Jun 19, 2004 20:25
I'm sitting here counting out dimes, seperating out all my change, counting it up like Scrooge McDuck in little piles all over the place, and meticulously recording how much I have, because I don't have a job and consequently, I am debilitatingly poor. But I have this collection of nickles and pennies, and also, the rare but beloved dimes and quarters. There's probably a 2:1 ratio in favor of nickles/pennies, though.
Anyway, I'm looking at dimes, thinking about how they want to put Reagan on it; bullshit. Because the dime is a glorious, underappreciated little coin. Find one. Look at it. It is pretty visually arresting... but also, paradoxically... it seems to just disappear from my fiscal consciousness. When I see a quarter on the street, I bend down and grab it; I rarely do this with pennies... for nickles, only occasionally. But the dime escapes my imagination almost entirely; I rarely see one around, and if I saw one, I wouldn't take note of this. It is very physically unimposing; there is real substance to a quarter, and the nickle is deceptively bulky; stocky and thick, built like a fire plug.
The penny is precisely the right size, shape, and weight for what it is.
The dime, though, is almost ethereal; thin, small, light. Smaller than both the penny and the nickle, it exceeds the monetary value of both; vastly exceeds the value, in the case of the penny, an entire order of magnitude greater; as great a gap exists between the dime and the penny as exists between the dollar and the dime, or the Hamilton and the Washington.
The profile of Roosevelt is very dignified, but also looks good humored, unlike the gaunt Jefferson, the austere and somewhat overbearing image of Washington, and the practically invisible visage of Lincoln. (Interesting: Washington and Roosevelt are not wearing clothes, they're just heads and necks; Jefferson appears to be wearing some kind of shirt - its from his shoulders up. Lincoln is in a shirt too, though his image is from the chest up.)

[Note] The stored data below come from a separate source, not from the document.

theorem paths_or_short (t : HTree) (b : Bits) :
    (∃ q ∈ t.paths, q.2 <+: b) ∨ ∃ q ∈ t.paths, b <+: q.2 ∧ b ≠ q.2 := by
  induction t generalizing b with
  | leaf s => exact .inl ⟨(s, []), by simp [paths], List.nil_prefix⟩
  | node l r ihl ihr =>
    cases b with
    | nil =>
      right
      obtain ⟨q, hq⟩ := List.exists_mem_of_ne_nil (node l r).paths (by
        intro h
        have := map_fst_paths (node l r)
        rw [h] at this
        exact symbols_ne_nil _ this.symm)
      obtain ⟨s, p⟩ := q
      exact ⟨(s, p), hq, List.nil_prefix, (paths_node_ne_nil hq).symm⟩
    | cons x b =>
      have key : ∀ (c : HTree), (∀ q ∈ c.paths, (q.1, x :: q.2) ∈ (node l r).paths) →
          ((∃ q ∈ c.paths, q.2 <+: b) ∨ ∃ q ∈ c.paths, b <+: q.2 ∧ b ≠ q.2) →
          (∃ q ∈ (node l r).paths, q.2 <+: x :: b) ∨ ∃ q ∈ (node l r).paths, x :: b <+: q.2 ∧ x :: b ≠ q.2 := by
        rintro c hc (⟨q, hq, hp⟩ | ⟨q, hq, hp, hne⟩)
        · exact .inl ⟨_, hc q hq, by simpa [List.cons_prefix_cons] using hp⟩
        · exact .inr ⟨_, hc q hq, by simpa [List.cons_prefix_cons] using hp, by simpa using hne⟩
      cases x with
      | false => exact key l (fun q hq => by simp only [paths, List.mem_append, List.mem_map]; exact .inl ⟨q, hq, rfl⟩) (ihl b)
      | true => exact key r (fun q hq => by simp only [paths, List.mem_append, List.mem_map]; exact .inr ⟨q, hq, rfl⟩) (ihr b)

/-- The front of a bit string is the bits of a symbol, or the whole of it leads to no leaf. -/
theorem spells_or_unfinished (t : HTree) (b : Bits) :
    (∃ s p rest, s ∈ t.symbols ∧ t.spells s p = true ∧ p ≠ [] ∧ b = p ++ rest) ∨ t.unfinished b = true := by
  cases t with
  | leaf s =>
    cases b with
    | nil => right; simp [unfinished]
    | cons x b => exact .inl ⟨s, [x], b, by simp [symbols], by simp [spells], by simp, rfl⟩
  | node l r =>
    rcases paths_or_short (node l r) b with ⟨⟨s, p⟩, hq, rest, hp⟩ | ⟨⟨s, p⟩, hq, hp, hne⟩
    · refine .inl ⟨s, p, rest, ?_, by simpa [spells] using hq, paths_node_ne_nil hq, hp.symm⟩
      rw [← map_fst_paths]
      exact List.mem_map.mpr ⟨(s, p), hq, rfl⟩
    · right
      rw [unfinished, List.any_eq_true]
      exact ⟨(s, p), hq, by simpa [List.isPrefixOf_iff_prefix] using ⟨hp, hne⟩⟩

/-- A bit string is the bits of some bytes, and then the end-of-stream code and more, or bits that lead to no leaf. -/
theorem decoding (t : HTree) (hs : t.symbolsOk = true) (b : Bits) :
    ∃ ws : List (Byte × Bits), (∀ w ∈ ws, t.spells (byteSymbol w.1) w.2 = true ∧ byteSymbol w.1 ∈ t.symbols) ∧
      ((∃ p rest, t.spells 256 p = true ∧ (256 : Symbol) ∈ t.symbols ∧ b = ws.flatMap Prod.snd ++ p ++ rest) ∨
        ∃ p, t.unfinished p = true ∧ b = ws.flatMap Prod.snd ++ p) := by
  induction hn : b.length using Nat.strongRecOn generalizing b with
  | _ n ih =>
    rcases spells_or_unfinished t b with ⟨s, p, rest, hm, hp, hne, rfl⟩ | hu
    · have hs' : s.toNat ≤ 256 := by
        rw [symbolsOk, List.all_eq_true] at hs
        simpa using hs s hm
      by_cases h256 : s = 256
      · subst h256
        exact ⟨[], by simp, .inl ⟨p, rest, hp, hm, by simp⟩⟩
      · have hlt : s.toNat < 256 := by
          have : s.toNat ≠ 256 := fun e => h256 (BitVec.eq_of_toNat_eq e)
          omega
        have hb : byteSymbol (s.setWidth 8) = s := by
          apply BitVec.eq_of_toNat_eq
          simp [byteSymbol]
          omega
        have hpl := List.length_pos_iff.mpr hne
        obtain ⟨ws, hws, h⟩ := ih rest.length (by simp at hn; omega) rest rfl
        refine ⟨(s.setWidth 8, p) :: ws, ?_, ?_⟩
        · intro w hw
          rcases List.mem_cons.mp hw with rfl | hw
          · simp only [hb]; exact ⟨hp, hm⟩
          · exact hws w hw
        · rcases h with ⟨p', rest', h1, h2, rfl⟩ | ⟨p', h1, rfl⟩
          · exact .inl ⟨p', rest', h1, h2, by simp⟩
          · exact .inr ⟨p', h1, by simp⟩
    · exact ⟨[], by simp, .inr ⟨b, hu, by simp⟩⟩

end HTree

namespace Machine

/-! ### The invariant while a command runs -/

/-- The invariant but for BUSY. -/
def Settled (s : State) : Prop := State.Inv { s with busy := false }

theorem Settled.inv {s : State} (h : Settled s) (hb : s.busy = false) : s.Inv := by
  have : s = { s with busy := false } := by rw [← hb]
  rw [this]; exact h

theorem State.Inv.settled {s : State} (h : s.Inv) : Settled s := by
  have : s = { s with busy := false } := by rw [← h.flags.idle]
  rw [Settled, ← this]; exact h

/-- An error leaves the invariant. -/
theorem ErrorEntry.inv {code : BitVec 4} {sub op : BitVec 8} {data : Word} {s t : State}
    (h : ErrorEntry code sub op data s t) (hc : 1 ≤ code.toNat ∧ code.toNat ≤ 7) (hw : s.WidthOk)
    (hi : s.inPos ≤ s.inBits.length) : t.Inv := by
  rw [ErrorEntry] at h
  refine ⟨⟨?_, ?_, ?_, ?_, ?_, ?_⟩, ?_, ?_, ?_, ?_, ?_, ?_, ?_⟩
  · rw [h]
  · rw [h]; simp
  · rw [h]; simp
  · rw [h]; simp
  · rw [h]; simp
  · rw [h]; simpa using hc
  · rw [h]; exact hw
  · rw [h]; exact hi
  · rw [h]; simp
  · rw [h]; simp
  · rw [h]; simp
  · rw [h]; simp
  · rw [h]; simp

theorem raiseAs_entry (op : Byte) (e : ErrorKind) (sub : BitVec 8) (data : Word) (s : State) :
    ErrorEntry e.code sub op data s (raiseAs op e sub data s) := rfl

theorem code_range (e : ErrorKind) : 1 ≤ e.code.toNat ∧ e.code.toNat ≤ 7 := by cases e <;> decide

theorem raiseAs_inv {op : Byte} {e : ErrorKind} {sub : BitVec 8} {data : Word} {s : State} (hw : s.WidthOk)
    (hi : s.inPos ≤ s.inBits.length) : (raiseAs op e sub data s).Inv :=
  (raiseAs_entry op e sub data s).inv (code_range e) hw hi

Washington looks like a marble bust from an abandoned temple; Jefferson looks like the hokey image on a children's book about history. Lincoln, in bronze, is difficult to make out. But you can see Roosevelt's jutting and clenched jaw, the little turkey-gobbler of skin beneath his chin, the part in his hair, the twist of the distinctive smile-grimace. If you look extremely closely, one can see his eyes. There is a remarkable amount of detailwork on the mini-form dime.
I also prefer it to the nickle and the penny because it follows a design scheme that is roughly comparable to the quarter; while all coins have 'Liberty', 'In God We Trust', the date of minting and the location of minting (recorded as a small letter... many of the coins I am examining bear a P, meaning they were minted in Philadelphia). The dime and the quarter have LIBERTY in all caps, along the top of the coin (though in the dime its about twenty degrees to the side, making room for Roosevelts head), 'In God We Trust' located low and to the left, the date located low and to the right on the dime, and right below Washington's head on the quarter. The penny has IN GOD WE TRUST in miniscule caps along the top, Liberty to the left, the date to the lower right. The nickle bears IN GOD WE TRUST in miniscule caps along the left side, LIBERTY and the date of manufacture along the right side. There is something about a unified design scheme that I like...
Anyway, we have cool currency. Lets not put Reagan on the dime; the dime is fine. Nothing is fucking wrong with the dime, all partisan politics aside. The dime looks good, and has a certain quality to it that I'm having difficulty putting into words. It is both invisible and visually striking, that's what I'm saying. Its fine, don't fuck it up, assholes.
The dime looks good.
The nickle, on the other hand.
I think my personal aversion to nickles is in no way related to the common complaints; too thick, too clumsy, not worth as much as a quarter, why bother? Yet, its .5, you know? Half of ten, and we're on a base ten system. It should be an extremely versatile coin, agile in the sense that its value is, well, a valuable number, but not too large (like twenty five cents) to become unwieldy - a handy five percent of one US Dollar. In terms of microcosmic financial interactions, those occuring on the scale of pocket change, the nickle would be as valueable as the five dollar bill, in a logical world. But this is certainly not a logical world, and the nickle is just a thick zinc-plated disk one flicks at the back of people's heads.
Maybe because our modern pricing tends not to charge, say, 2.15 for something, going instead straight to 2.25 or maybe even 2.50, we don't appreciate it.
Maybe it just looks kind of dumb.
At any rate, my aversion is different; it is in no small part because nickles are the favored coin of pranksters who glue currency to the ground for ha-has, to see spendthrifts bend down, raggedly chewed fingernails grasping vainly at concrete or hardwood, big fat ass waving in the air as they struggle for that precious five percent of an increasingly devalued dollar. It isn't dignified.